The Communist Party of India (Marxist–Leninist) (CPI (ML)) was an Indian communist party formed by the All India Coordination Committee of Communist Revolutionaries (AICCCR) at a congress in Calcutta in 1969. The foundation of the party was declared by Kanu Sanyal at a mass meeting in Calcutta on 22 April, Vladimir Lenin's birthday. Later the CPI(ML) party splintered into several Naxalite groups.

Origin
The CPI (ML) was formed by the radicals within the Communist Party of India (Marxist) (CPM) who grew concerned by the increasingly parliamentary character of its politics. A debate ensued where the radicals accused the CPM leadership of turning towards revisionism. Finally, the party purged the radicals, who went to form the CPI (ML). The CPI (ML) advocated armed revolution and denounced participation in the electoral process. Its leaders were Charu Majumdar and Saroj Dutta, both of whom had belonged to the left-wing within the CPM in northern West Bengal. Sanyal, Jongol Santhal and his followers had mobilised a revolutionary peasants movement in Naxalbari, which evolved into an armed uprising of the mostly Santhal tribal inhabitants. CPI (ML) saw Naxalbari as the spark that would start a new Indian revolution, and the movement came to be known as "naxalites". In several parts of India, for example Uttar Pradesh, Bihar, other parts of West Bengal, and in Srikakulam in northern Andhra Pradesh, the CPI (ML) organised guerrilla units. The party got moral support from China, which actively encouraged the attempts of CPI (ML) to launch revolution.

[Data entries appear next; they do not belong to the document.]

-- ==== Sys2Proof/Machine/Integer.lean ====
section
/-! DEFINITION. Thread instructions of file 05: integer, logic, shifts, bit fields, comparison, pairs, moves, `idp4`,
immediates. -/

namespace Sys2Proof.Machine

/-! ## Values and results (R46, R83) -/

def tyBits : Ty → Nat
  | .s8 | .n8 => 8
  | .s16 | .n16 | .f16 | .bf16 => 16
  | .s32 | .n32 | .f32 => 32
  | .s64 | .n64 => 64

def tySigned : Ty → Bool
  | .s8 | .s16 | .s32 | .s64 => true
  | .n8 | .n16 | .n32 | .n64 | .f32 | .f16 | .bf16 => false

/-- The low `k` bits of a natural number as a signed or natural integer. -/
def intOf (signed : Bool) (k n : Nat) : Int :=
  let m := n % 2 ^ k
  if signed ∧ 2 ^ (k - 1) ≤ m then (m : Int) - (2 ^ k : Nat) else m

/-- A source read under a type (R46). -/
def tyVal (t : Ty) (n : Nat) : Int := intOf (tySigned t) (tyBits t) n

/-- A result wrapped to the type's width and extended to a word (R46). -/
def tyRes (t : Ty) (v : Int) : Word := BitVec.ofInt 32 (intOf (tySigned t) (tyBits t) (v % (2 ^ tyBits t : Nat)).toNat)

/-! ## Pure results -/

def addOf (t : Ty) (a b : Word) : Word := tyRes t (tyVal t a.toNat + tyVal t b.toNat)
def subOf (t : Ty) (a b : Word) : Word := tyRes t (tyVal t a.toNat - tyVal t b.toNat)
def mulOf (t : Ty) (a b : Word) : Word := tyRes t (tyVal t a.toNat * tyVal t b.toNat)
def madOf (t : Ty) (a b c : Word) : Word := tyRes t (tyVal t a.toNat * tyVal t b.toNat + tyVal t c.toNat)
/-- R85: the high word of the product. -/
def mulhOf (t : Ty) (a b : Word) : Word := BitVec.ofInt 32 ((tyVal t a.toNat * tyVal t b.toNat) / 2 ^ 32)
def minOf (t : Ty) (a b : Word) : Word :=
  tyRes t (if tyVal t a.toNat ≤ tyVal t b.toNat then tyVal t a.toNat else tyVal t b.toNat)
def maxOf (t : Ty) (a b : Word) : Word :=
  tyRes t (if tyVal t b.toNat ≤ tyVal t a.toNat then tyVal t a.toNat else tyVal t b.toNat)
def absOf (t : Ty) (a : Word) : Word := tyRes t (tyVal t a.toNat).natAbs
def negOf (t : Ty) (a : Word) : Word := tyRes t (-(tyVal t a.toNat))

/-- R86: sum word and carry out; difference word and borrow out. -/
def addcOf (a b c : Word) : DWord := BitVec.ofNat 64 (a.toNat + b.toNat + c.toNat % 2)
def subbOf (a b c : Word) : DWord :=
  let s : Int := (a.toNat : Int) - b.toNat - (c.toNat % 2 : Nat)
  (if s < 0 then (1 : Word) else 0) ++ BitVec.ofInt 32 s

/-- R87: quotient and remainder. -/
def divInt (a b : Int) : Int := if b = 0 then -1 else (if (a < 0) = (b < 0) then 1 else -1) * (a.natAbs / b.natAbs : Nat)
def remInt (a b : Int) : Int := if b = 0 then a else a - divInt a b * b

/-- R90. The amount is the whole second operand. -/
def shlOf (a : Word) (n : Nat) : Word := if n < 32 then BitVec.ofNat 32 (a.toNat * 2 ^ n) else 0
def shrOf (a : Word) (n : Nat) : Word := if n < 32 then BitVec.ofNat 32 (a.toNat / 2 ^ n) else 0
def sarOf (a : Word) (n : Nat) : Word :=
  if n < 32 then BitVec.ofInt 32 (a.toInt / (2 ^ n : Nat)) else if a.getLsbD 31 then BitVec.allOnes 32 else 0
def rotOf (a : Word) (n : Nat) : Word :=
  let k := n % 32
  BitVec.ofNat 32 (a.toNat * 2 ^ k % 2 ^ 32 + a.toNat / 2 ^ (32 - k))

/-- R91. -/
def clzOf (a : Word) : Nat := if a = 0 then 32 else 31 - Nat.log2 a.toNat
def ctzFrom (a : Word) : Nat → Nat → Nat
  | 0, i => i
  | k + 1, i => if a.getLsbD i then i else ctzFrom a k (i + 1)
def ctzOf (a : Word) : Nat := ctzFrom a 32 0
def popcOf (a : Word) : Nat := ((List.range 32).filter fun i => a.getLsbD i).length
def brevOf (a : Word) : Word :=
  (List.range 32).foldl (fun r i => if a.getLsbD (31 - i) then r ||| BitVec.ofNat 32 (2 ^ i) else r) 0

/-- R92: position and length of the field that B names, clamped. -/
def fieldPos (b : Word) : Nat := Nat.min (b.toNat % 256) 32
def fieldLen (b : Word) : Nat := Nat.min (b.toNat / 256 % 256) (32 - fieldPos b)
def bfeOf (t : Ty) (a b : Word) : Word :=
  let l := fieldLen b
  let f := a.toNat / 2 ^ fieldPos b % 2 ^ l
  if l = 0 then 0 else BitVec.ofInt 32 (intOf (t == .s32) l f)
def bfiOf (a b c : Word) : Word :=
  let m := BitVec.ofNat 32 ((2 ^ fieldLen b - 1) * 2 ^ fieldPos b)
  (c &&& ~~~m) ||| (BitVec.ofNat 32 (a.toNat * 2 ^ fieldPos b) &&& m)

/-- R93: one result byte. -/
def bpermByte (a b : Word) (s : Nat) : Nat :=
  let i := s % 4
  let src := s / 4 % 4
  let x := if src = 0 then a.toNat / 2 ^ (8 * i) % 256 else if src = 1 then b.toNat / 2 ^ (8 * i) % 256
    else if src = 2 then 0 else 255
  if s / 16 % 2 = 1 ∧ src ≤ 1 then (if 128 ≤ x then 255 else 0) else x
def bpermOf (a b c : Word) : Word :=
  BitVec.ofNat 32 ((List.range 4).foldl (fun r j => r + bpermByte a b (c.toNat / 2 ^ (8 * j) % 256) * 2 ^ (8 * j)) 0)

/-- R95. -/
def condHolds (c : Cond) (a b : Int) : Bool :=
  match c with
  | .eq => decide (a = b)
  | .ne => decide (a ≠ b)
  | .lt => decide (a < b)
  | .le => decide (a ≤ b)
  | .gt => decide (b < a)
  | .ge => decide (b ≤ a)

def boolWord (b : Bool) : Word := if b then 1 else 0

def cmpOf (c : Cond) (t : Ty) (a b : Word) : Word := boolWord (condHolds c (tyVal t a.toNat) (tyVal t b.toNat))

/-- R96. -/
def shl64Of (a : DWord) (n : Nat) : DWord := if n < 64 then BitVec.ofNat 64 (a.toNat * 2 ^ n) else 0
def shr64Of (t : Ty) (a : DWord) (n : Nat) : DWord :=
  if t = .s64 then
    (if n < 64 then BitVec.ofInt 64 (a.toInt / (2 ^ n : Nat)) else if a.getLsbD 63 then BitVec.allOnes 64 else 0)
  else if n < 64 then BitVec.ofNat 64 (a.toNat / 2 ^ n) else 0

/-- R97. -/
def leaOf (nat : Bool) (sc : Nat) (a : DWord) (b : Word) : DWord :=
  BitVec.ofInt 64 ((a.toNat : Int) + (if nat then (b.toNat : Int) else b.toInt) * (2 ^ sc : Nat))

/-- R99. -/
def idp4Of (t : Ty) (a b c : Word) : Word :=
  BitVec.ofInt 32 ((List.range 4).foldl (fun (acc : Int) k =>
    acc + tyVal t (a.toNat / 2 ^ (8 * k)) * tyVal t (b.toNat / 2 ^ (8 * k))) c.toInt)

/-- The second operand of an immediate form (R67, R100). -/
def immWord (imm : BitVec 24) : Word := imm.signExtend 32

/-! ## Meanings -/

def rw (t : Thread) (a : Src) : Word := t.word a.r.toNat
def rp (t : Thread) (a : Src) : DWord := t.pair a.r.toNat

def execAdd (t : Ty) (d : Reg) (a b : Src) (s : State) : Host.Outcome State Fault Refusal :=
  write1 s (.add t d a b) d [src1 a, src1 b] fun x => addOf t (rw x a) (rw x b)

def execSub (t : Ty) (d : Reg) (a b : Src) (s : State) : Host.Outcome State Fault Refusal :=
  write1 s (.sub t d a b) d [src1 a, src1 b] fun x => subOf t (rw x a) (rw x b)

def execAddc (t : Ty) (d : Reg) (a b c : Src) (s : State) : Host.Outcome State Fault Refusal :=
  write2 s (.addc t d a b c) d [src1 a, src1 b, src1 c] fun x => addcOf (rw x a) (rw x b) (rw x c)

def execSubb (t : Ty) (d : Reg) (a b c : Src) (s : State) : Host.Outcome State Fault Refusal :=
  write2 s (.subb t d a b c) d [src1 a, src1 b, src1 c] fun x => subbOf (rw x a) (rw x b) (rw x c)

def execMul (t : Ty) (d : Reg) (a b : Src) (s : State) : Host.Outcome State Fault Refusal :=
  write1 s (.mul t d a b) d [src1 a, src1 b] fun x => mulOf t (rw x a) (rw x b)

def execMulh (t : Ty) (d : Reg) (a b : Src) (s : State) : Host.Outcome State Fault Refusal :=
  write1 s (.mulh t d a b) d [src1 a, src1 b] fun x => mulhOf t (rw x a) (rw x b)

def execMad (t : Ty) (d : Reg) (a b c : Src) (s : State) : Host.Outcome State Fault Refusal :=
  write1 s (.mad t d a b c) d [src1 a, src1 b, src1 c] fun x => madOf t (rw x a) (rw x b) (rw x c)

/-- `div` and `rem` (R87): T_DIV0 where EID is set outside trap mode (R145); otherwise a producer of class 0x2. -/
def divide (s : State) (i : Instr) (t : Ty) (d : Reg) (a b : Src) (f : Int → Int → Int) :
    Host.Outcome State Fault Refusal :=
  let q := t.inQ
  issue s i (if q then [src2 a, src2 b, dst2 d] else [src1 a, src1 b, dst1 d]) fun _ x =>
    let av := tyVal t (if q then (rp x a).toNat else (rw x a).toNat)
    let bv := tyVal t (if q then (rp x b).toNat else (rw x b).toNat)
    if bv = 0 ∧ x.fpctl.getLsbD 5 ∧ !x.mode then takeTrap s x .tDiv0 x.pc 0
    else
      let v := f av bv
      let ws := if q then [lowWord (BitVec.ofInt 64 v), highWord (BitVec.ofInt 64 v)] else [tyRes t v]
      produce s x i d.toNat ws.length 2 (x.req s.now none (.value d.toNat ws 0 false))

def execDiv (t : Ty) (d : Reg) (a b : Src) (s : State) : Host.Outcome State Fault Refusal :=
  divide s (.div t d a b) t d a b divInt

def execRem (t : Ty) (d : Reg) (a b : Src) (s : State) : Host.Outcome State Fault Refusal :=
  divide s (.rem t d a b) t d a b remInt

def execMin (t : Ty) (d : Reg) (a b : Src) (s : State) : Host.Outcome State Fault Refusal :=
  write1 s (.min t d a b) d [src1 a, src1 b] fun x => minOf t (rw x a) (rw x b)

def execMax (t : Ty) (d : Reg) (a b : Src) (s : State) : Host.Outcome State Fault Refusal :=
  write1 s (.max t d a b) d [src1 a, src1 b] fun x => maxOf t (rw x a) (rw x b)

def execAbs (t : Ty) (d : Reg) (a : Src) (s : State) : Host.Outcome State Fault Refusal :=
  write1 s (.abs t d a) d [src1 a] fun x => absOf t (rw x a)

def execNeg (t : Ty) (d : Reg) (a : Src) (s : State) : Host.Outcome State Fault Refusal :=
  write1 s (.neg t d a) d [src1 a] fun x => negOf t (rw x a)

def execAnd (d : Reg) (a b : Src) (s : State) : Host.Outcome State Fault Refusal :=
  write1 s (.and d a b) d [src1 a, src1 b] fun x => rw x a &&& rw x b

def execOr (d : Reg) (a b : Src) (s : State) : Host.Outcome State Fault Refusal :=
  write1 s (.or d a b) d [src1 a, src1 b] fun x => rw x a ||| rw x b

def execXor (d : Reg) (a b : Src) (s : State) : Host.Outcome State Fault Refusal :=
  write1 s (.xor d a b) d [src1 a, src1 b] fun x => rw x a ^^^ rw x b

def execNot (d : Reg) (a : Src) (s : State) : Host.Outcome State Fault Refusal :=
  write1 s (.not d a) d [src1 a] fun x => ~~~(rw x a)

def execAndn (d : Reg) (a b : Src) (s : State) : Host.Outcome State Fault Refusal :=
  write1 s (.andn d a b) d [src1 a, src1 b] fun x => rw x a &&& ~~~(rw x b)

def execOrn (d : Reg) (a b : Src) (s : State) : Host.Outcome State Fault Refusal :=
  write1 s (.orn d a b) d [src1 a, src1 b] fun x => rw x a ||| ~~~(rw x b)

def execShl (d : Reg) (a b : Src) (s : State) : Host.Outcome State Fault Refusal :=
  write1 s (.shl d a b) d [src1 a, src1 b] fun x => shlOf (rw x a) (rw x b).toNat

def execShr (d : Reg) (a b : Src) (s : State) : Host.Outcome State Fault Refusal :=
  write1 s (.shr d a b) d [src1 a, src1 b] fun x => shrOf (rw x a) (rw x b).toNat

def execSar (d : Reg) (a b : Src) (s : State) : Host.Outcome State Fault Refusal :=
  write1 s (.sar d a b) d [src1 a, src1 b] fun x => sarOf (rw x a) (rw x b).toNat

def execRot (d : Reg) (a b : Src) (s : State) : Host.Outcome State Fault Refusal :=
  write1 s (.rot d a b) d [src1 a, src1 b] fun x => rotOf (rw x a) (rw x b).toNat

def execClz (d : Reg) (a : Src) (s : State) : Host.Outcome State Fault Refusal :=
  write1 s (.clz d a) d [src1 a] fun x => BitVec.ofNat 32 (clzOf (rw x a))

def execCtz (d : Reg) (a : Src) (s : State) : Host.Outcome State Fault Refusal :=
  write1 s (.ctz d a) d [src1 a] fun x => BitVec.ofNat 32 (ctzOf (rw x a))

def execPopc (d : Reg) (a : Src) (s : State) : Host.Outcome State Fault Refusal :=
  write1 s (.popc d a) d [src1 a] fun x => BitVec.ofNat 32 (popcOf (rw x a))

According to Pradip Basu in his book Towards Naxalbari (1953-1967): An Account of Inner-Party Ideological Struggle:

"There were two nuclei of radicals in the party organisation in West Bengal. One 'theorist' section around Parimal Das Gupta in Calcutta, which wanted to persuade the party leadership to correct revisionist mistakes through inner-party debate, and one 'actionist' section led by Charu Majumdar and Kanu Sanyal in North Bengal. The 'actionists' were impatient, and strived to organize armed uprisings. According to Basu, due to the prevailing political climate of youth and student rebellion it was the 'actionists' which came to dominate the new Maoist movement in India, instead of the more theoretically advanced sections."

Naxalbari uprising 

It occurred in Naxalbari of Siliguri subdivision, Darjeeling district under the leadership of communist leaders like Charu Majumdar and others who later became the part of CPI (ML).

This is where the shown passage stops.